Radio tagged beaver coming out of anesthesia in Utah. Photo by Utah Division of Wildlife Resources.

To see if relocated beavers stay where they’re put, veterinarians fit the tails of some with radio tags. Picking the right release location makes them less likely to stray. “Beavers need willows and slow-running streams with reliable water running year round,” DeBloois says. “The streams can’t dry up in the summer.”

Demand for beavers is high. Other federal and state agencies “are really excited about it but our folks are more aware of the possible conflicts,” DeBloois says. “The biggest hurdle is that you need to make sure beavers won’t cause a problem—you need to check the release site, and what’s upstream and downstream.”

Now DeBloois and his colleagues are looking at ways of enhancing and rehabilitating potential beaver habitat. Examples include replanting willows and adding structures that mimic beaver dams. Called beaver dam analogs, the latter consist of willow branches woven through posts that are driven into the streambed.

“If you move beavers cross country, they’re more vulnerable,” DeBloois says. “If we build the dams, are they more likely to stay?”

Sierra Nevada headwaters

Julie Fair, Director of California Headwaters Conservation for the nonprofit American Rivers, is thrilled at California’s change of heart on beavers. “It’s going to be awesome,” she says. “It’s a super fundamental change.”

Fair is helping to lead the charge to restore meadows in Sierra Nevada watersheds, which provide much of California’s drinking water in the form of snowmelt. Beavers could be key to this effort. About half of these high elevation meadows are degraded by historical grazing, roads, and stream channelization. Beaver dams slow stream flows and reconnect them with meadows.

This beaver dam in a Sierra Nevada meadow was presumably built by descendants of beavers reintroduced by the state in the 1900s. Photo by American Rivers.

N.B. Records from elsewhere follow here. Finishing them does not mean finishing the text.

-- ==== Sys2Proof/Machine/Ops.lean ====
section
/-! DEFINITION. The named operations over the frame buffer and the registers, shared by the meanings:
append and hand-off (`20_memory.md` R51, R52), events, errors and results (`60_exceptions.md` R204, R212),
`session_clear` and the end of a session (`10_state.md` R39, `44_control_ops.md` R185). -/

namespace Sys2Proof.Machine

/-- The byte of a cell, if it is listed. -/
def Memory.read : Memory → Nat → Option Byte
  | [], _ => none
  | (b, v) :: m, a => if a = b then some v else Memory.read m a

/-- `MemWrite(a, 1, v)` (R10), keeping the offsets rising. -/
def Memory.write : Memory → Nat → Byte → Memory
  | [], a, v => [(a, v)]
  | (b, w) :: m, a, v =>
    if a < b then (a, v) :: (b, w) :: m
    else if a = b then (a, v) :: m
    else (b, w) :: Memory.write m a v

/-- The bytes of `n` cells from offset `a` on: a copy, or nothing if one of them is unlisted. -/
def Memory.slice (m : Memory) (a : Nat) : Nat → Option (List Byte)
  | 0 => some []
  | n + 1 =>
    match m.read a, Memory.slice m (a + 1) n with
    | some b, some bs => some (b :: bs)
    | _, _ => none

/-- Append one event to `ev_out` (R10 `emit`). -/
def emit (e : HostEvent) (s : State) : State := { s with evOut := s.evOut ++ [e] }

/-- Taking an error in a step, `raise K(info)`: one `error` event, nothing saved, nothing restored; the step
then goes on as its rule says (R204). There is no return from it (R211). -/
def raise (k : ErrKind) (info : Info) (s : State) : State := emit (.error (mkErr k info)) s

/-- The synchronous result of a host call (R10 `return`). -/
def giveResult (r : CallResult) (s : State) : State := { s with results := s.results ++ [r] }

/-- What an inner operation hands back when it is a step of its own (log 7). -/
def handBack (r : OpResult) (s : State) : State := { s with opOut := s.opOut ++ [r] }

/-- Append one action to `tx_out` (R31). -/
def transmit (a : TxAction) (s : State) : State := { s with txOut := s.txOut ++ [a] }

/-- `append(v)`, the block's only store (R51). -/
def append (v : Byte) (s : State) : State :=
  if hasRoom s.cfg s.rxLen then
    { s with rxBuf := s.rxBuf.write s.rxLen v, rxLen := s.rxLen + 1 }
  else
    { (if reportsOverflow s.cfg s.rxLen s.rxOvf then raise .overflow .none s else s) with
        rxOvf := ovfAfterAppend s.cfg s.rxLen s.rxOvf }

/-- The completed frame `rx_buf[0..rx_len)` (R52). -/
def takeFrame (s : State) : Option (List Byte) := s.rxBuf.slice 0 s.rxLen

/-- The clear that ends a frame (R52, R102). -/
def clearFrame (s : State) : State :=
  { s with rxBuf := [], rxLen := 0, rxOvf := false, rxState := .normal }

/-- `session_clear` (R39). -/
def sessionClear (s : State) : State :=
  { s with rxState := .normal, rxBuf := [], rxLen := 0, rxOvf := false, ts := 0#64 }

/-- What STOP does from `Running`, and a transport failure with it (R185, R186, R189). -/
def endSession (s : State) : State := { sessionClear (transmit .close s) with run := .stopped }

/-- The end of a start whose transport failed (R184, R189). -/
def failOpen (cause : Option Token) (s : State) : State :=
  giveResult (.startErr (mkErr .transport (.cause cause))) { s with run := .stopped }

end Sys2Proof.Machine
end

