-- ==== Sys2Proof/Laws/Memory.lean ====
section
/-! SUPPORT. The laws of the frame buffer: read after write, the canonical form, and what the hand-off copies. -/

namespace Sys2Proof.Machine

/-- A read after a write to the same cell gives the byte written. -/
@[simp] theorem Memory.read_write_same (m : Memory) (a : Nat) (v : Byte) :
    (m.write a v).read a = some v := by
  induction m with
  | nil => simp [Memory.write, Memory.read]
  | cons c m ih =>
    obtain ⟨b, w⟩ := c
    simp only [Memory.write]
    split_ifs with h1 h2
    · simp [Memory.read]
    · simp [Memory.read]
    · simp [Memory.read, h2, ih]

/-- A write leaves every other cell alone. -/
theorem Memory.read_write_other (m : Memory) {a a' : Nat} (v : Byte) (h : a' ≠ a) :
    (m.write a v).read a' = m.read a' := by
  induction m with
  | nil => simp [Memory.write, Memory.read, h]
  | cons c m ih =>
    obtain ⟨b, w⟩ := c
    simp only [Memory.write]
    split_ifs with h1 h2
    · simp [Memory.read, h]
    · subst h2; simp [Memory.read, h]
    · simp [Memory.read, ih]

/-- Every offset a write lists was listed before or is the one written. -/
theorem Memory.mem_write_fst {m : Memory} {a x : Nat} {v : Byte}
    (h : x ∈ (m.write a v).map Prod.fst) : x = a ∨ x ∈ m.map Prod.fst := by
  induction m with
  | nil => simpa [Memory.write] using h
  | cons c m ih =>
    obtain ⟨b, w⟩ := c
    simp only [Memory.write] at h
    split_ifs at h with h1 h2
    · simpa using h
    · simp only [List.map_cons, List.mem_cons] at h ⊢
      tauto
    · simp only [List.map_cons, List.mem_cons] at h ⊢
      rcases h with h | h
      · exact .inr (.inl h)
      · rcases ih h with h | h
        · exact .inl h
        · exact .inr (.inr h)

/-- A write keeps the canonical form. -/
theorem Memory.wf_write {m : Memory} (h : m.wf) (a : Nat) (v : Byte) : (m.write a v).wf := by
  induction m with
  | nil => simp [Memory.write, Memory.wf]
  | cons c m ih =>
    obtain ⟨b, w⟩ := c
    simp only [Memory.wf, List.map_cons, List.pairwise_cons] at h
    obtain ⟨hb, hm⟩ := h
    simp only [Memory.write]
    split_ifs with h1 h2
    · simp only [Memory.wf, List.map_cons, List.pairwise_cons, List.mem_cons]
      refine ⟨?_, hb, hm⟩
      rintro x (rfl | hx)
      · exact h1
      · exact h1.trans (hb x hx)
    · subst h2
      simp only [Memory.wf, List.map_cons, List.pairwise_cons]
      exact ⟨hb, hm⟩
    · simp only [Memory.wf, List.map_cons, List.pairwise_cons]
      refine ⟨fun x hx => ?_, ih hm⟩
      rcases Memory.mem_write_fst hx with rfl | hx
      · omega
      · exact hb x hx

/-- The empty buffer is in canonical form. -/
theorem Memory.wf_nil : Memory.wf [] := List.Pairwise.nil

/-- A write above every listed offset appends one cell. -/
theorem Memory.write_above {m : Memory} {a : Nat} (v : Byte)
    (h : ∀ x ∈ m.map Prod.fst, x < a) : m.write a v = m ++ [(a, v)] := by
  induction m with
  | nil => rfl
  | cons c m ih =>
    obtain ⟨b, w⟩ := c
    have hb : b < a := h b (by simp)
    simp only [Memory.write]
    rw [if_neg (by omega), if_neg (by omega), ih fun x hx => h x (by simp [hx])]
    rfl

/-- A read below every listed offset of the first cells finds what the later cells hold. -/
theorem Memory.read_cons_ne {m : Memory} {a b : Nat} {w : Byte} (h : a ≠ b) :
    Memory.read ((b, w) :: m) a = Memory.read m a := by
  simp [Memory.read, h]

/-- A slice that does not reach a cell does not see it. -/
theorem Memory.slice_cons {m : Memory} {b : Nat} {w : Byte} {a n : Nat} (h : b < a) :
    Memory.slice ((b, w) :: m) a n = Memory.slice m a n := by
  induction n generalizing a with
  | zero => rfl
  | succ n ih =>
    simp only [Memory.slice]
    rw [Memory.read_cons_ne (by omega), ih (by omega)]

/-- A buffer that lists exactly `n` cells from `a` on is copied whole. -/
theorem Memory.slice_exact {m : Memory} {a n : Nat} (h : m.map Prod.fst = List.range' a n) :
    m.slice a n = some (m.map Prod.snd) := by
  induction n generalizing m a with
  | zero =>
    cases m with
    | nil => rfl
    | cons c m => simp at h
  | succ n ih =>
    cases m with
    | nil => simp [List.range'_succ] at h
    | cons c m =>
      obtain ⟨b, w⟩ := c
      simp only [List.map_cons, List.range'_succ, List.cons.injEq] at h
      obtain ⟨rfl, h⟩ := h
      simp only [Memory.slice]
      rw [Memory.slice_cons (by omega), ih h]
      simp [Memory.read]

end Sys2Proof.Machine
end

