-- ==== Sys2Proof/Laws/Exec.lean ====
section
/-! SUPPORT. What the meanings with several cases can do, and how a run of received bytes unfolds. -/

namespace Sys2Proof.Machine

/-- The frame operation a frame decodes to is what the classifier runs. -/
theorem exec_decodeFrame (f : List Byte) (s : State) : exec (decodeFrame f) s = .next (classify f s) :=
  match f with
  | [] | [_] | [_, _] | [_, _, _] | [_, _, _, _] | [_, _, _, _, _] | _ :: _ :: _ :: _ :: _ :: _ :: _ => rfl

/-- If RX.ETX answers a next state, the frame was discarded for overflow, or classified and cleared. -/
theorem execRxEtx_cases {s t : State} (h : execRxEtx s = .next t) :
    (s.rxOvf = true ∧ t = clearFrame s) ∨
    (s.rxOvf = false ∧ ∃ f, takeFrame s = some f ∧ t = clearFrame (classify f s)) := by
  unfold execRxEtx at h
  cases ho : s.rxOvf with
  | true =>
    rw [ho, if_pos rfl] at h
    cases h
    exact .inl ⟨rfl, rfl⟩
  | false =>
    rw [ho, if_neg (by simp)] at h
    split at h
    · cases h
      exact .inr ⟨rfl, _, by assumption, rfl⟩
    · cases h

/-- If RXBYTE answers a next state, it dropped the byte, or one of the four operations answered it. -/
theorem execRxbyte_cases {b : Byte} {s t : State} (h : execRxbyte b s = .next t) :
    (s.run ≠ .running ∧ t = s) ∨
    (s.run = .running ∧
      (execRxEsc s = .next t ∨ execRxEtx s = .next t ∨ execRxData b s = .next t ∨
        execRxUnesc b s = .next t)) := by
  unfold execRxbyte at h
  split at h
  · rename_i hr
    refine .inr ⟨hr, ?_⟩
    split at h
    · split_ifs at h
      · exact .inl h
      · exact .inr (.inl h)
      · exact .inr (.inr (.inl h))
    · exact .inr (.inr (.inr h))
  · rename_i hr
    cases h
    exact .inl ⟨by simp [hr], rfl⟩
  · rename_i hr
    cases h
    exact .inl ⟨by simp [hr], rfl⟩

/-- SEND answers a usage error, a sent frame, or a sent frame and the end of the session. -/
theorem execSend_cases (cmd : Option (List Byte)) (o : SinkOutcome) (s : State) :
    (s.run ≠ .running ∧ execSend cmd o s = .next (giveResult (.sendErr (mkErr .notRunning .none)) s)) ∨
    (s.run = .running ∧ cmd = none ∧
      execSend cmd o s = .next (giveResult (.sendErr (mkErr .badCmd .none)) s)) ∨
    (∃ p, s.run = .running ∧ cmd = some p ∧ o = .ok ∧
      execSend cmd o s = .next (giveResult .sendOk (txFrame p s))) ∨
    (∃ p c, s.run = .running ∧ cmd = some p ∧ o = .fail c ∧
      execSend cmd o s
        = .next (giveResult (.sendErr (mkErr .transport (.cause c))) (endSession (txFrame p s)))) := by
  cases hr : s.run with
  | stopped => exact .inl ⟨by simp, by simp [execSend, hr]⟩
  | starting => exact .inl ⟨by simp, by simp [execSend, hr]⟩
  | running =>
    cases cmd with
    | none => exact .inr (.inl ⟨rfl, rfl, by simp [execSend, hr]⟩)
    | some p =>
      cases o with
      | ok => exact .inr (.inr (.inl ⟨p, rfl, rfl, rfl, by simp [execSend, hr]⟩))
      | fail c => exact .inr (.inr (.inr ⟨p, c, rfl, rfl, rfl, by simp [execSend, hr]⟩))

/-- A step that takes a received byte. -/
theorem step_rxbyte {s : State} {b : Byte} {rest : List Event} (h : s.input = .call (.rxbyte b) :: rest) :
    step s = exec (.rxbyte b) { s with input := rest } := by
  simp [step, takeEvent, h, decode, decodeCall]

/-- A run whose first step answers `t` goes on from `t`. -/
theorem core_run_succ {s t : State} (n : Nat) (h : step s = .next t) :
    Sys2Proof.core.run (n + 1) s = Sys2Proof.core.run n t := by
  have h' : Sys2Proof.core.step s = .next t := h
  simp only [Host.Core.run, h']

/-- The cells of an exact buffer, appended to: the bytes received and one more. -/
theorem append_bytes {s : State} {b : Byte} (h : bufferExact s) (hr : hasRoom s.cfg s.rxLen = true) :
    (append b s).rxBuf.map Prod.snd = s.rxBuf.map Prod.snd ++ [b] := by
  have hlt : ∀ x ∈ s.rxBuf.map Prod.fst, x < s.rxLen := by
    intro x hx
    rw [h] at hx
    exact List.mem_range.mp hx
  rw [append_of_room hr]
  simp [Memory.write_above b hlt]

/-- The cells listed from an offset on are determined by their bytes. -/
theorem cells_of_range {m : Memory} {n a : Nat} (h : m.map Prod.fst = List.range' a n) :
    m = (List.range' a n).zip (m.map Prod.snd) := by
  rw [← h]
  induction m generalizing a n with
  | nil => rfl
  | cons c m ih =>
    cases n with
    | zero => simp at h
    | succ n =>
      simp only [List.map_cons, List.range'_succ, List.cons.injEq] at h
      simpa using ih h.2

/-- An exact buffer is the buffer of its bytes. -/
theorem bufferOf_exact {s : State} (h : bufferExact s) : bufferOf (s.rxBuf.map Prod.snd) = s.rxBuf := by
  have hl : s.rxBuf.length = s.rxLen := by simpa using congrArg List.length h
  unfold bufferOf
  rw [List.length_map, hl, List.range_eq_range']
  exact (cells_of_range (by rw [h, List.range_eq_range'])).symm

/-- Room left and the room an append finds are the same. -/
theorem roomLeft_iff (s : State) : roomLeft s ↔ hasRoom s.cfg s.rxLen = true := by
  cases h : s.cfg.maxFrameLen <;> simp [roomLeft, hasRoom, h]

end Sys2Proof.Machine
end

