-- ==== Sys2Proof/Laws/Ieee.lean ====
section
/-! SUPPORT. The laws of rounding: it depends on the quotient alone, it is monotone in it, and it never passes
infinity. -/

namespace Sys2Proof.Machine

/-- An exact quotient is not changed. -/
theorem rneDiv_exact (m : Nat) {b : Nat} (hb : 0 < b) : rneDiv (m * b) b = m := by
  simp [rneDiv, hb, Nat.mul_div_cancel _ hb]

/-- The rounded quotient is the floor or the next natural. -/
theorem rneDiv_bounds (a b : Nat) : a / b ≤ rneDiv a b ∧ rneDiv a b ≤ a / b + 1 := by
  unfold rneDiv
  simp only
  split_ifs
  · omega
  · omega
  · have := Nat.mod_lt (a / b) (y := 2) (by omega)
    omega

/-- A common factor does not change the rounded quotient. -/
theorem rneDiv_mul_right (a b : Nat) {c : Nat} (hc : 0 < c) : rneDiv (a * c) (b * c) = rneDiv a b := by
  have h1 : a * c / (b * c) = a / b := Nat.mul_div_mul_right a b hc
  have h2 : a * c % (b * c) = a % b * c := Nat.mul_mod_mul_right c a b
  have h3 : (2 * (a % b * c) < b * c) ↔ 2 * (a % b) < b := by
    rw [← mul_assoc]; exact Nat.mul_lt_mul_right hc
  have h4 : (b * c < 2 * (a % b * c)) ↔ b < 2 * (a % b) := by
    rw [← mul_assoc]; exact Nat.mul_lt_mul_right hc
  simp only [rneDiv, h1, h2, h3, h4]

/-- Rounding is monotone over one denominator. -/
theorem rneDiv_mono_left {a a' b : Nat} (h : a ≤ a') : rneDiv a b ≤ rneDiv a' b := by
  rcases Nat.lt_or_ge (a / b) (a' / b) with hq | hq
  · exact (rneDiv_bounds a b).2.trans (le_trans hq (rneDiv_bounds a' b).1)
  · have hq : a / b = a' / b := le_antisymm (Nat.div_le_div_right h) hq
    have h1 := Nat.div_add_mod a b
    have h2 := Nat.div_add_mod a' b
    rw [hq] at h1
    have hr : a % b ≤ a' % b := by omega
    unfold rneDiv
    simp only [hq]
    have := Nat.mod_lt (a' / b) (y := 2) (by omega)
    split_ifs <;> omega

/-- Rounding is monotone in the quotient. -/
theorem rneDiv_mono {a b a' b' : Nat} (hb : 0 < b) (hb' : 0 < b') (h : a * b' ≤ a' * b) :
    rneDiv a b ≤ rneDiv a' b' := by
  rw [← rneDiv_mul_right a b hb', ← rneDiv_mul_right a' b' hb, Nat.mul_comm b' b]
  exact rneDiv_mono_left h

/-- A quotient below `m` rounds to at most `m`. -/
theorem rneDiv_le_of_lt {a b m : Nat} (h : a / b < m) : rneDiv a b ≤ m :=
  (rneDiv_bounds a b).2.trans h

/-- What is rounded never passes infinity. -/
theorem roundMag_le_inf (fb qu inf n d : Nat) : roundMag fb qu inf n d ≤ inf := Nat.min_le_right _ _

/-- Rounding to a format is monotone in the quotient. -/
theorem roundMag_mono (fb qu inf : Nat) {n d n' d' : Nat} (hd : 0 < d) (hd' : 0 < d')
    (h : n * d' ≤ n' * d) : roundMag fb qu inf n d ≤ roundMag fb qu inf n' d' := by
  unfold roundMag
  simp only
  apply min_le_min_right
  generalize hN : n * 2 ^ qu = N
  generalize hN' : n' * 2 ^ qu = N'
  have hNN : N * d' ≤ N' * d := by
    subst hN hN'
    calc n * 2 ^ qu * d' = n * d' * 2 ^ qu := by ring
      _ ≤ n' * d * 2 ^ qu := Nat.mul_le_mul_right _ h
      _ = n' * 2 ^ qu * d := by ring
  have hq : N / d ≤ N' / d' := by
    rw [Nat.le_div_iff_mul_le hd']
    refine Nat.le_of_mul_le_mul_right ?_ hd
    calc N / d * d' * d = N / d * d * d' := by ring
      _ ≤ N * d' := Nat.mul_le_mul_right _ (Nat.div_mul_le_self N d)
      _ ≤ N' * d := hNN
  have hk : (N / d).log2 - fb ≤ (N' / d').log2 - fb :=
    Nat.sub_le_sub_right (by
      rcases Nat.eq_zero_or_pos (N / d) with h0 | h0
      · simp [h0]
      · exact (Nat.le_log2 (by omega)).mpr ((Nat.log2_self_le (by omega)).trans hq)) fb
  generalize hkd : (N / d).log2 - fb = k at hk ⊢
  generalize hkd' : (N' / d').log2 - fb = k' at hk ⊢
  rcases Nat.lt_or_ge k k' with hlt | hge
  · have hup : rneDiv N (d * 2 ^ k) ≤ 2 ^ (fb + 1) := by
      apply rneDiv_le_of_lt
      rw [← Nat.div_div_eq_div_mul, Nat.div_lt_iff_lt_mul (by positivity), ← pow_add]
      rcases Nat.eq_zero_or_pos (N / d) with h0 | h0
      · rw [h0]; positivity
      · exact (Nat.log2_lt (by omega)).mp (by omega)
    have hlow : 2 ^ fb ≤ rneDiv N' (d' * 2 ^ k') := by
      refine le_trans ?_ (rneDiv_bounds _ _).1
      rw [← Nat.div_div_eq_div_mul, Nat.le_div_iff_mul_le (by positivity), ← pow_add]
      have hlog : (N' / d').log2 = fb + k' := by omega
      rw [← hlog]
      refine Nat.log2_self_le fun h0 => ?_
      rw [h0] at hlog
      simp at hlog
      omega
    calc k * 2 ^ fb + rneDiv N (d * 2 ^ k) ≤ k * 2 ^ fb + 2 ^ (fb + 1) := by omega
      _ = (k + 1) * 2 ^ fb + 2 ^ fb := by ring
      _ ≤ k' * 2 ^ fb + rneDiv N' (d' * 2 ^ k') :=
        Nat.add_le_add (Nat.mul_le_mul_right _ hlt) hlow
  · have hkk : k = k' := le_antisymm hk hge
    subst hkk
    refine Nat.add_le_add_left (rneDiv_mono (by positivity) (by positivity) ?_) _
    calc N * (d' * 2 ^ k) = N * d' * 2 ^ k := by ring
      _ ≤ N' * d * 2 ^ k := Nat.mul_le_mul_right _ hNN
      _ = N' * (d * 2 ^ k) := by ring

end Sys2Proof.Machine
end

Healthy meadows are a priority because they are biodiversity hotspots that attract an abundance of wildlife, and they serve as natural reservoirs. Meadows spread and slow snowmelt, soaking it up like sponges and releasing it gradually. Meadow restoration will likely become even more vital as the world warms, shrinking the snowpack and making it more critical to pace the release of snowmelt over the dry season.

“They’re a pretty important form of alternative water storage in the upper watershed,” Fair says.

Fair, like DeBloois, envisions installing beaver dam analogs (BDAs) before reintroducing beavers in some cases. Many streams in Sierra Nevada meadows are so deeply eroded, or incised, that the water runs too fast. “Incised channels are high energy,” she says. “The flow is concentrated and blows out beaver dams.”

Installing BDAs ahead of time will provide beavers a foothold in degraded habitats. “BDAs will give them something to build off of so they can make dams that last,” Fair says, adding that beavers also have the advantage of contributing “long term dam maintenance.”

Colorado River headwaters

Beavers could also be key to restoring meadows in headwaters of the Colorado River, which begins in the Rocky Mountains and is a major source of drinking water for Southern California. “They can help us recreate meadows faster than we can do it artificially,” says Felicia Marcus, a former California State Water Resources Control Board chair who is now a fellow at Stanford University’s Water in the West Program. “The more meadows the better.”

The Rocky Mountains have even more potential for meadow revitalization than the Sierra Nevada due to differences in terrain. “The Sierra are steep with small but important spots of meadows, while the Rockies have massive sweeps of meadows,” Marcus explains. “The scale for restoration is astonishing, it’s a huge opportunity to slow down and store water.”

“Beavers are the ultimate nature based solution,” she continues. “They do all the work—it’s free help.”